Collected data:
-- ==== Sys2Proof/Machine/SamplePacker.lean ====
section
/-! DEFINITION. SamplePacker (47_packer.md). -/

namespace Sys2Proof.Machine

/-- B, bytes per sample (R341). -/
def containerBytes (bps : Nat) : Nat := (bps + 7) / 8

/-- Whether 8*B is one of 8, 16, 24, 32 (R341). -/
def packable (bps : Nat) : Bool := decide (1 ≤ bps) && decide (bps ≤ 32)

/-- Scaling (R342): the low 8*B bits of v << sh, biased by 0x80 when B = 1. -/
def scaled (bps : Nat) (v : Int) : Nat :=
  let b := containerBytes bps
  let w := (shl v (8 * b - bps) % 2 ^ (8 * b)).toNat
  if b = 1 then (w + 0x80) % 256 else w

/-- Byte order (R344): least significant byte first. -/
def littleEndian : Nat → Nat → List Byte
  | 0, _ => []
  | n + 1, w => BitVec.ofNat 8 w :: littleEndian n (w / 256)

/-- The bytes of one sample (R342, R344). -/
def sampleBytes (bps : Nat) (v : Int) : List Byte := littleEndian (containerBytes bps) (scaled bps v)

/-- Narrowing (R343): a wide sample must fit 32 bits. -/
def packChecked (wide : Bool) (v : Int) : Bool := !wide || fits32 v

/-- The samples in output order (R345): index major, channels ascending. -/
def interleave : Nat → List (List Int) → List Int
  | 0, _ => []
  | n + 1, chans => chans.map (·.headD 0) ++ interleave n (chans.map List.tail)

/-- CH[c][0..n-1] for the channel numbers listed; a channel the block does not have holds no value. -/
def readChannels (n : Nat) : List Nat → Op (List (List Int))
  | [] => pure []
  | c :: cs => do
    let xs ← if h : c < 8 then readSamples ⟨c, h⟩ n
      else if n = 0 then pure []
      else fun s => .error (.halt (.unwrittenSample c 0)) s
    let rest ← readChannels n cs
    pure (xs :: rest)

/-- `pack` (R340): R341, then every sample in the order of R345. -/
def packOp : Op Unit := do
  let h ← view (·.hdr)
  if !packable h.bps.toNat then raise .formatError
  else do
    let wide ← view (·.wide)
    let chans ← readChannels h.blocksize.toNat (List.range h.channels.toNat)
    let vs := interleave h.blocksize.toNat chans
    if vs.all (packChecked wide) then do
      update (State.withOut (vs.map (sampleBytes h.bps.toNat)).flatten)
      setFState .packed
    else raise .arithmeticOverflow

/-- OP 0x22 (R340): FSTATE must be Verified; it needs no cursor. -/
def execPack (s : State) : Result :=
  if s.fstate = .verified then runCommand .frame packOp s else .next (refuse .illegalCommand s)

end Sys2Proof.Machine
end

# Your goal
Scan the records for the word "must", and copy each line where it is found.

# Output below
/-- Narrowing (R343): a wide sample must fit 32 bits. -/
/-- OP 0x22 (R340): FSTATE must be Verified; it needs no cursor. -/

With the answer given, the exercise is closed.